> _What you need to do_
Within the listing below, the lines to output run from the one containing "enabled (R449) -/" through the one containing "structure BootSt where"; copy them exactly and nothing else.

*** Opening Material provided ***

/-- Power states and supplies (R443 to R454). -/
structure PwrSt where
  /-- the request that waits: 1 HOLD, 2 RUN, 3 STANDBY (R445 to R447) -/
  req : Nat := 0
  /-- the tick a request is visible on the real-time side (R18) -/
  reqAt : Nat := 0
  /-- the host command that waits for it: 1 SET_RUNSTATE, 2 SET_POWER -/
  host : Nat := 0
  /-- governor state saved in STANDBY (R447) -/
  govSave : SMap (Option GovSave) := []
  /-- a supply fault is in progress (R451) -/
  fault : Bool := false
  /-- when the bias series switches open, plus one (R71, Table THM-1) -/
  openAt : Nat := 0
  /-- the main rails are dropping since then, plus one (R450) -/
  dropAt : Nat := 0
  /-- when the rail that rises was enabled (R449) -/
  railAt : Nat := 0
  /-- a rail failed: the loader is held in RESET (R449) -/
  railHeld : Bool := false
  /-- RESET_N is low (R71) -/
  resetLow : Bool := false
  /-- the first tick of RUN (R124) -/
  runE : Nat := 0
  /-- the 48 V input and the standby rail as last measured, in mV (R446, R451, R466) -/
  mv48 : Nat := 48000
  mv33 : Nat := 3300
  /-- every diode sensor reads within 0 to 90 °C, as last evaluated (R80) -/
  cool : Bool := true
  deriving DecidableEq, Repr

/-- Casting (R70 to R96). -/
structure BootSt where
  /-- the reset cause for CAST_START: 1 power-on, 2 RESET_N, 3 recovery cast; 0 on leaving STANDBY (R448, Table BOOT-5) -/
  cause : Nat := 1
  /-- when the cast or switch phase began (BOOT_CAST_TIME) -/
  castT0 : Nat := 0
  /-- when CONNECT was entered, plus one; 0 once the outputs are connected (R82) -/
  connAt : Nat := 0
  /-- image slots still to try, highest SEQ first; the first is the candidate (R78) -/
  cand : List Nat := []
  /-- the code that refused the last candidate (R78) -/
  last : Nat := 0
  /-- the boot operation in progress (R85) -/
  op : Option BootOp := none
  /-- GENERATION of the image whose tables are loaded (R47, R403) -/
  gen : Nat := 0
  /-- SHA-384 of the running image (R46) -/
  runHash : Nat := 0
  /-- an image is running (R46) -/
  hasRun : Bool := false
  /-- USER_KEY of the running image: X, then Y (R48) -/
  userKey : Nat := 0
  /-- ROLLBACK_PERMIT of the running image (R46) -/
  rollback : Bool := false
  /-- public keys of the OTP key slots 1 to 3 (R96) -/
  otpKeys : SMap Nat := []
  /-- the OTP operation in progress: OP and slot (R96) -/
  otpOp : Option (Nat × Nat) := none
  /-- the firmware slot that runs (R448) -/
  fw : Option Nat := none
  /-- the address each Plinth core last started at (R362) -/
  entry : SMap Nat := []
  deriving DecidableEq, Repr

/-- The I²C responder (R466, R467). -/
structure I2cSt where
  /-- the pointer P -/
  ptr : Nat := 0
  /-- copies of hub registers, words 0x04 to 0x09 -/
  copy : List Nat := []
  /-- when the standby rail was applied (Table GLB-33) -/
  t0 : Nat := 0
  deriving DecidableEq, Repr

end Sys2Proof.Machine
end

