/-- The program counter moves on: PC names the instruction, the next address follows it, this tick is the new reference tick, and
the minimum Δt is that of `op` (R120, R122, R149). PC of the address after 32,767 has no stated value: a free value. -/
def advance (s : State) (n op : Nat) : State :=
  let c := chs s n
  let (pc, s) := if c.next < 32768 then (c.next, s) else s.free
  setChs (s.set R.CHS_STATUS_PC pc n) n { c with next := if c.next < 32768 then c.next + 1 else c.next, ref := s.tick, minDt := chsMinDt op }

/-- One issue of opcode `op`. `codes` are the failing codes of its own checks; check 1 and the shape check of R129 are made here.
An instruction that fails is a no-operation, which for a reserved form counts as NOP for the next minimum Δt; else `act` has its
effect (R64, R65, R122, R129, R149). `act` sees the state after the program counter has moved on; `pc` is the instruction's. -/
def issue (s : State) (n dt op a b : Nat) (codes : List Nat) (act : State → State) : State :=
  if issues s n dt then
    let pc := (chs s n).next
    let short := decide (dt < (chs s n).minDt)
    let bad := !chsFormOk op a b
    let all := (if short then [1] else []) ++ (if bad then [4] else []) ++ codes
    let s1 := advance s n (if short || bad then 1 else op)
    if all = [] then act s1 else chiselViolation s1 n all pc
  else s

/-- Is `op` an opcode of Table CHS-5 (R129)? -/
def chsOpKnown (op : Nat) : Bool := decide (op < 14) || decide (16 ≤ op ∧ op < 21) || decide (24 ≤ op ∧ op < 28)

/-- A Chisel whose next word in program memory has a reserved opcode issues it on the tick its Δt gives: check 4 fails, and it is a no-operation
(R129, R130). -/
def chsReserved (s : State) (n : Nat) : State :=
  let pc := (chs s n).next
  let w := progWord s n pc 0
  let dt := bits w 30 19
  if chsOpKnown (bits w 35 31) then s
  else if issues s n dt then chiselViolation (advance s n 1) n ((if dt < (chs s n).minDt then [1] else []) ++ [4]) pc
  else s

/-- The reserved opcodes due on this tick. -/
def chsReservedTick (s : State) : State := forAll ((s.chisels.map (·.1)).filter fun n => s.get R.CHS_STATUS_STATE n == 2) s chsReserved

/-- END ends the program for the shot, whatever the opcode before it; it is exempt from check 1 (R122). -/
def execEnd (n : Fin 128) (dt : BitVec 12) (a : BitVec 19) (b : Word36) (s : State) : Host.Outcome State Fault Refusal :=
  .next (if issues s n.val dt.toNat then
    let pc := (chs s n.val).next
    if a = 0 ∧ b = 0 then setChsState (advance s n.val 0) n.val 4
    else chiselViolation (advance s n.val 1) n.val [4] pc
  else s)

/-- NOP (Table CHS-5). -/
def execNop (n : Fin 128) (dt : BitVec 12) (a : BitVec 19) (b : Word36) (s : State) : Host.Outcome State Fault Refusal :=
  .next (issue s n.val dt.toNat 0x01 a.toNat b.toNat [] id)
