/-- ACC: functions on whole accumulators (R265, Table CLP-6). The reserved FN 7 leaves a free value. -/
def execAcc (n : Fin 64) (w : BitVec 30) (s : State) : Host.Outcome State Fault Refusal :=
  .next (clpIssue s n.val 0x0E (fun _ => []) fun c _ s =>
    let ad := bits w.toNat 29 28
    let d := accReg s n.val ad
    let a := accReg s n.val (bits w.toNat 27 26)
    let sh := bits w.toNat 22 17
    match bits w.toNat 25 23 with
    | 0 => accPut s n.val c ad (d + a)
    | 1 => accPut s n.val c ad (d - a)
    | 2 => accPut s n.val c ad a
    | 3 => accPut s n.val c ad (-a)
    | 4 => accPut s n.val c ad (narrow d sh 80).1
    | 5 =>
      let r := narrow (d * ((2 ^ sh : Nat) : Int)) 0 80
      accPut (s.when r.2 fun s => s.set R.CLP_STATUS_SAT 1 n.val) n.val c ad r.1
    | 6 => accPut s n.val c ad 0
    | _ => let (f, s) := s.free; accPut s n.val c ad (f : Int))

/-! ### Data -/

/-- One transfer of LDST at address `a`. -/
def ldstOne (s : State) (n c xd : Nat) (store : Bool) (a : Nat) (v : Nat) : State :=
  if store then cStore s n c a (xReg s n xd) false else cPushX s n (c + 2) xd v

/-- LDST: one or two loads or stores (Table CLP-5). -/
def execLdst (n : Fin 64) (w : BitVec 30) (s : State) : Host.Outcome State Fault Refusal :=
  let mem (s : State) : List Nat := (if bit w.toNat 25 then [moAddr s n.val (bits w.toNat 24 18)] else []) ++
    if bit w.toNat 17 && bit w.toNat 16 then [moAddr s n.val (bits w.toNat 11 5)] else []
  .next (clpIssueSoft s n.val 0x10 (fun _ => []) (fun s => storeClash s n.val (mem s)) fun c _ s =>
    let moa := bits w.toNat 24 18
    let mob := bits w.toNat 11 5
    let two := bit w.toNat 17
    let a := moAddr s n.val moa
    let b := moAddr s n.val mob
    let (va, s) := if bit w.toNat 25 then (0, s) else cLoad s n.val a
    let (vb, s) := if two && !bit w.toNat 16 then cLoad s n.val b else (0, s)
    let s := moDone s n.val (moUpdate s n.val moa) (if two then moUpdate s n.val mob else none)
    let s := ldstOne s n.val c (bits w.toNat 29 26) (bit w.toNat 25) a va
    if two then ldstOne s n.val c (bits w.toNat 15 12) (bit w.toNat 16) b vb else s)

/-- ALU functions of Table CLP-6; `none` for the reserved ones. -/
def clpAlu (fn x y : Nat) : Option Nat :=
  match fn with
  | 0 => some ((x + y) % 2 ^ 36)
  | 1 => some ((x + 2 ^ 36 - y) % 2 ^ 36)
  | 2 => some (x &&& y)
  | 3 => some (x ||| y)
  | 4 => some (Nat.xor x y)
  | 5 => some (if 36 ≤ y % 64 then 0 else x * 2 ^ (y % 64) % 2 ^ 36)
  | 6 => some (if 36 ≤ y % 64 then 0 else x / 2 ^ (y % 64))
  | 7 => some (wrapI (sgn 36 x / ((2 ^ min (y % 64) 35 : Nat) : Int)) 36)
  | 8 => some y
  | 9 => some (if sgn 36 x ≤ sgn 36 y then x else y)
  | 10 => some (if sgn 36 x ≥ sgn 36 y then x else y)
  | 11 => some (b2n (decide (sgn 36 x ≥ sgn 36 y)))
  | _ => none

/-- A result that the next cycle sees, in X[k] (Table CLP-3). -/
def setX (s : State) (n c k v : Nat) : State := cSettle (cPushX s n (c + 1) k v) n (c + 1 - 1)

*** Closing Material provided ***

> _Solution to the exercise_
  /-- when the rail that rises was enabled (R449) -/
  railAt : Nat := 0
  /-- a rail failed: the loader is held in RESET (R449) -/
  railHeld : Bool := false
  /-- RESET_N is low (R71) -/
  resetLow : Bool := false
  /-- the first tick of RUN (R124) -/
  runE : Nat := 0
  /-- the 48 V input and the standby rail as last measured, in mV (R446, R451, R466) -/
  mv48 : Nat := 48000
  mv33 : Nat := 3300
  /-- every diode sensor reads within 0 to 90 °C, as last evaluated (R80) -/
  cool : Bool := true
  deriving DecidableEq, Repr

/-- Casting (R70 to R96). -/
structure BootSt where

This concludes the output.